Saturday, May 29, 2010

Greed Spill

There are still many questions about the BP/Transocean disaster in the Gulf but one thing is crystal clear, greed has once again trumped safety and common sense. This is yet another in a long string of examples of massively successful companies that still feel that it makes sense to save a few dollars by cutting corners. Just as we've seen in the recent financial debacle and the Upper Big Branch mine explosion, rich corporations played fast and loose with common sense because it was in their best financial interests to do so. Wall Street did it with people's financial future and the stability of the nation's economy. Massey Energy did it with the Upper Big Branch mine, costing the lives of 29 miners. And now BP and Transocean have done it with the environment of the Gulf Coast, the livelihoods of those in the fishing and tourist industries and they did it literally with the lives of 11 rig workers.

Now I'm not siding with Michael Moore to say that Capitalism should be killed, though his argument is not without its points. What I have maintained is that Capitalism will always, without careful oversight, trend towards corruption and fiscal lunacy. During the financial crisis companies seemed immune to any consideration of the inevitable result of the financial bubble. Instead of easing up and throttling back to cruising speed, knowing that the wave of profit was going to end and almost certainly end catastrophically, they slammed the throttle through the gate and flew into the wall at mach 3 screaming like nineteen year olds at a frat party. So quite clearly, we can't even rely on companies to look out for their own long term stability. It's true that this crisis came about from the unholy confluence of bad government decisions, inept or criminally negligent bureaucratic oversight, idiotic lending practices, over leveraged banks and investors willing to buy and sell anything, up to and including their own internal organs. And what do all of those factors have in common? Greed. Pure, undiluted greed. For money, power, influence or just plain bragging rights.

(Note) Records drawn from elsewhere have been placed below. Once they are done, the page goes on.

-- ==== Sys2Proof/Machine/Landing.lean ====
section
/-! DEFINITION. Barrow descriptors (R273, R275), and when the units of a BRW's transfer are served, its words depart and the last
of them lands: the claimed LPDDR5 slots (R294, R297), pacing (R282), shed buffers (R283), runner slots (R238, R264), and the worst
case over every phase, the landing A-cycle (R243, R288). -/

namespace Sys2Proof.Machine

/-! ## Descriptors -/

/-- One side of a transfer: space (0 LPDDR5, 1 bed memory, 2 host), address, line length, lines, stride, format. -/
structure Side where
  space : Nat
  addr : Nat
  len : Nat
  lines : Nat
  stride : Int
  fmt : BitVec 4
  deriving Repr

/-- Word i of a descriptor. -/
def dword (d : List Byte) (i : Nat) : Nat := fieldAt d (8 * i) 8

/-- Side A (Table 12.2). -/
def sideA (d : List Byte) : Side :=
  { space := bits (dword d 6) 0 2, addr := dword d 0, len := bits (dword d 2) 0 24, lines := bits (dword d 2) 24 16 + 1,
    stride := signed 40 (bits (dword d 3) 0 40), fmt := BitVec.ofNat 4 (bits (dword d 6) 4 4) }

/-- Side B (Table 12.2). -/
def sideB (d : List Byte) : Side :=
  { space := bits (dword d 6) 2 2, addr := dword d 1, len := bits (dword d 4) 0 24, lines := bits (dword d 4) 24 16 + 1,
    stride := signed 40 (bits (dword d 5) 0 40), fmt := BitVec.ofNat 4 (bits (dword d 6) 8 4) }

def dConvert (d : List Byte) : Bool := bit (dword d 6) 12
def dTranspose (d : List Byte) : Bool := bit (dword d 6) 13
def dZero (d : List Byte) : Int := (bits (dword d 6) 14 8 : Nat)
def dPace (d : List Byte) : Nat := bits (dword d 6) 22 8
def dReserve (d : List Byte) : Nat := bits (dword d 6) 30 2
def dDepth (d : List Byte) : Nat := bits (dword d 6) 32 5 + 1
def dRange (d : List Byte) : Bool := bit (dword d 6) 37
def dSlot (d : List Byte) : Nat := bits (dword d 6) 38 3
def dDigest (d : List Byte) : Bool := bit (dword d 6) 41

/-- The address of a side's line (R275). -/
def Side.line (x : Side) (i : Nat) : Nat := ((x.addr : Int) + (i : Int) * x.stride).toNat

/-- The 64 bytes of a descriptor from its words. -/
def descBytes (ws : List Nat) : List Byte := (List.range 8).flatMap fun i => leBytes 8 (ws.getD i 0)

/-! ## Claims -/

/-- Whether a plot claims a resource index of a kind. -/
def Program.claimsOf (g : Program) (kind index : Nat) : Bool :=
  g.claims.any fun c => c.kind == kind && decide (c.first ≤ index) && decide (index < c.first + c.count)

/-- The slots that a plot claims of a resource index. -/
def Program.slotsOf (g : Program) (kind index : Nat) : W64 :=
  (g.claims.filter fun c => c.kind == kind && decide (c.first ≤ index) && decide (index < c.first + c.count)).foldl
    (fun (m : W64) c => m ||| c.slots) 0

/-- The slots that a plot claims of each controller for its transfers: not those of its walkers (R297, R304). -/
def Program.ddrSlots (g : Program) : List W64 :=
  let walk := (g.claims.filter fun c => c.kind == 0xB).foldl (fun (m : W64) c => m ||| c.slots) 0
  (List.range 24).map fun c => g.slotsOf 5 c &&& ~~~walk

/-! ## Slots -/

/-- A-cycles of an LPDDR5 data slot and of a frame of 64 of them, at the A-clock's full rate (R294). -/
def slotCycles : Nat := 20
def frameCycles : Nat := 64 * slotCycles

/-- What a transfer moves over: the claimed slots of each controller, the route of its words, and its descriptor. -/
structure Path where
  claims : List W64
  route : Route
  desc : List Byte
  deriving Repr

/-- The parts of a side's lines that lie in one unit each, in the order of their accesses: address and bytes (R275, R281). -/
def Side.pieces (a : Side) : List (Nat × Nat) :=
  (List.range a.lines).flatMap fun i =>
    let at_ := a.line i
    (unitsOf at_ a.len).map fun u => (max at_ (512 * u), min (at_ + a.len) (512 * u + 512) - max at_ (512 * u))

/-- The units of side A in the order of their accesses, each with the bytes of side B that it fills (R275, R281). -/
def Path.units (p : Path) : List (Nat × Nat) :=
  let wa := (fmtOf (sideA p.desc).fmt).width
  let wb := (fmtOf (sideB p.desc).fmt).width
  (sideA p.desc).pieces.map fun e => (e.1 / 512, ceilDiv (e.2 * wb) wa)

/-- Whether a data slot is claimed on some controller. -/
def Path.open_ (p : Path) (slot : Nat) : Bool := p.claims.any fun m => m.getLsbD slot

/-- Whether pacing lets the i-th claimed slot be used (R282). -/
def paced (n i : Nat) : Bool := n == 0 || decide (i * n / 256 < (i + 1) * n / 256)

/-- The place before a transfer's first data slot. -/
def Path.before (p : Path) : Spot := { may := dPace p.desc == 0 }

/-- The next place, which is a data slot of the frame. -/
def Path.enter (p : Path) (k : Spot) (slot : Nat) : Spot :=
  let c := p.open_ slot
  { k with seen := if c then k.seen + 1 else k.seen, may := k.may || (c && paced (dPace p.desc) k.seen), used := [] }

/-- Whether a data slot serves a unit: claimed on its controller, of its bank set, not taken, and allowed by pacing, which lets no
more than n of 256 consecutive ones be used (R282, R294, R297). A slot that pacing allows and no ready unit can use passes to
the next one that can. DESIGN CHOICE, unsafe: log entry 63. -/
def Path.serves (p : Path) (k : Spot) (slot unit : Nat) : Bool :=
  let n := dPace p.desc
  (p.claims.getD (ctlOf unit) 0).getLsbD slot && slot % 16 == bankSet unit && !k.used.contains (ctlOf unit) &&
    (n == 0 || k.may && (match k.turns[n - 1]? with | some q => decide (256 ≤ k.seen - q) | none => true))

/-- The place with a unit served in it. -/
def Path.take (p : Path) (k : Spot) (unit : Nat) : Spot :=
  let n := dPace p.desc
  { k with may := n == 0, turns := if n = 0 then [] else (k.seen :: k.turns).take n, used := ctlOf unit :: k.used }

/-- The place at which a unit is served: the first slot that serves it at or after a position (R297), and that position; the first
data slot is `first` of the frame. -/
def Path.serve (p : Path) (first unit ready : Nat) : Nat → Nat × Spot → Nat × Spot
  | 0, k => k
  | fuel + 1, k =>
    if decide (ready ≤ k.1) && p.serves k.2 ((first + k.1) % 64) unit then (k.1, p.take k.2 unit)
    else p.serve first unit ready fuel (k.1 + 1, p.enter k.2 ((first + k.1 + 1) % 64))

/-! ## Transfers -/

/-- How far a transfer has come: its place among the data slots, the A-cycle in which the latest unit's bytes can depart, that
after the latest word's departure, and those in which buffers are free again, latest first. -/
structure Leg where
  spot : Nat × Spot
  data : Nat
  sent : Nat
  free : List Nat := []
  deriving Repr

/-- Words departing in a route's slots: the A-cycle after the last (R238). -/
def Route.sentAfter (r : Route) (at_ n : Nat) : Nat :=
  match (r.departures at_ n).getLast? with
  | some t => t + 1
  | none => at_

/-- One unit of a transfer whose first data slot begins in A-cycle t0: ready with a free buffer, served, and its words sent. Words
take slots of the transfer's route once, whichever hub's controller their data come from (R271). DESIGN CHOICE, unsafe: log
entry 63. -/
def Path.unit (p : Path) (first t0 : Nat) (g : Leg) (u : Nat × Nat) : Leg :=
  let room := if dTranspose p.desc then 0 else g.free.getD (dDepth p.desc - 1) 0
  let ready := ceilDiv (room - t0) slotCycles
  let spot := p.serve first u.1 ready (16448 + ready) g.spot
  let data := t0 + slotCycles * (spot.1 + 1) + Config.unitDelay
  if dTranspose p.desc then { g with spot, data }
  else
    let sent := p.route.sentAfter (max data g.sent) (ceilDiv u.2 256)
    { spot, data, sent, free := sent :: g.free }

/-- The A-cycle in which the last word of a transfer lands that starts in A-cycle c, at a phase of the LPDDR5 frame. -/
def Path.lands (p : Path) (c phase : Nat) : Nat :=
  let t0 := c + (slotCycles - phase % slotCycles) % slotCycles
  let first := ceilDiv phase slotCycles
  let g := p.units.foldl (p.unit first t0) { spot := (0, p.enter p.before (first % 64)), data := c, sent := c }
  let out := (sideB p.desc).len * (sideB p.desc).lines
  (if dTranspose p.desc then p.route.sentAfter g.data (ceilDiv out 256) else g.sent) - 1 + p.route.lambda

/-- The phases of the LPDDR5 frame in an A-cycle: runner frames of 64 A-cycles begin with a tick divisible by 4, LPDDR5 frames
of 1,280 with one divisible by 80 (R261, R294). -/
def phasesAt (c : Nat) : List Nat := (List.range 20).map fun j => (c + 64 * j) % frameCycles

/-- The landing A-cycle of a transfer that starts in A-cycle c: the worst case over every phase, and where its place
in the runner's frame is not known, after a wait, over every such place (R243); with its retry reserve (R288).
DEDUCED, unsafe: log entry 63. -/
def Path.landing (p : Path) (c : Nat) (waited : Bool) : Nat :=
  let worst := fun (k : Nat) => ((phasesAt k).map fun f => p.lands k f - k).foldl max 0
  c + (if waited then ((List.range 64).map worst).foldl max 0 else worst (c % 64)) + 2048 * dReserve p.desc

/-- The data slot of LPDDR5, counted from tick 0, that begins in a tick, if one does: slots are 80 cycles of the root clock long
and ticks 64 (R294). -/
def slotIn (tick : Nat) : Option Nat :=
  let j := ceilDiv (4 * tick) 5
  if 5 * j / 4 = tick then some j else none

/-- The last data slot that has begun by the end of a tick. -/
def slotBy (tick : Nat) : Nat := ceilDiv (4 * (tick + 1)) 5 - 1

/-- The A-cycle in which a data slot of the current tick begins. -/
def State.slotCycle (s : State) (j : Nat) : Nat := s.clk.cycles + (80 * j - 64 * s.now) * s.clk.tickCycles / 64

end Sys2Proof.Machine
end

The Massey Energy mine explosion at the Upper Big Branch mine is another example of this triumph of cash over conscience. As investigations into the mine explosion that killed 29 continue, more and more evidence is coming to light about how Massey continually worked to avoid instituting safety procedures designed to disperse methane and coal dust just to save a little money and prevent even the slightest drop in production. A number of workers have testified that it was standard procedure when an inspector was onsite to relay the 'alert' down into the mine so they could scramble to put 'curtains' and other safety equipment into position prior to the inspectors reaching the area. A report on a number of 'crash' inspections where the inspectors immediately took control of communications and were able to reach the lower sections of the mine without any warning found numerous major violations in every single case. It's inconceivable to me that a company would show almost no concern whatsoever about the health and safety of workers in one of the most dangerous and unhealthy jobs in the world. I would think that it would be in the company's best interests to keep them safe and do everything to reduce the chance of a catastrophic event, even if only to avoid the risk of mine damage, investigations and lawsuits. But obviously I'm thinking too long term, whereas Massey is concerned with current numbers and making sure they never falter for any reason, even the safety of their workers.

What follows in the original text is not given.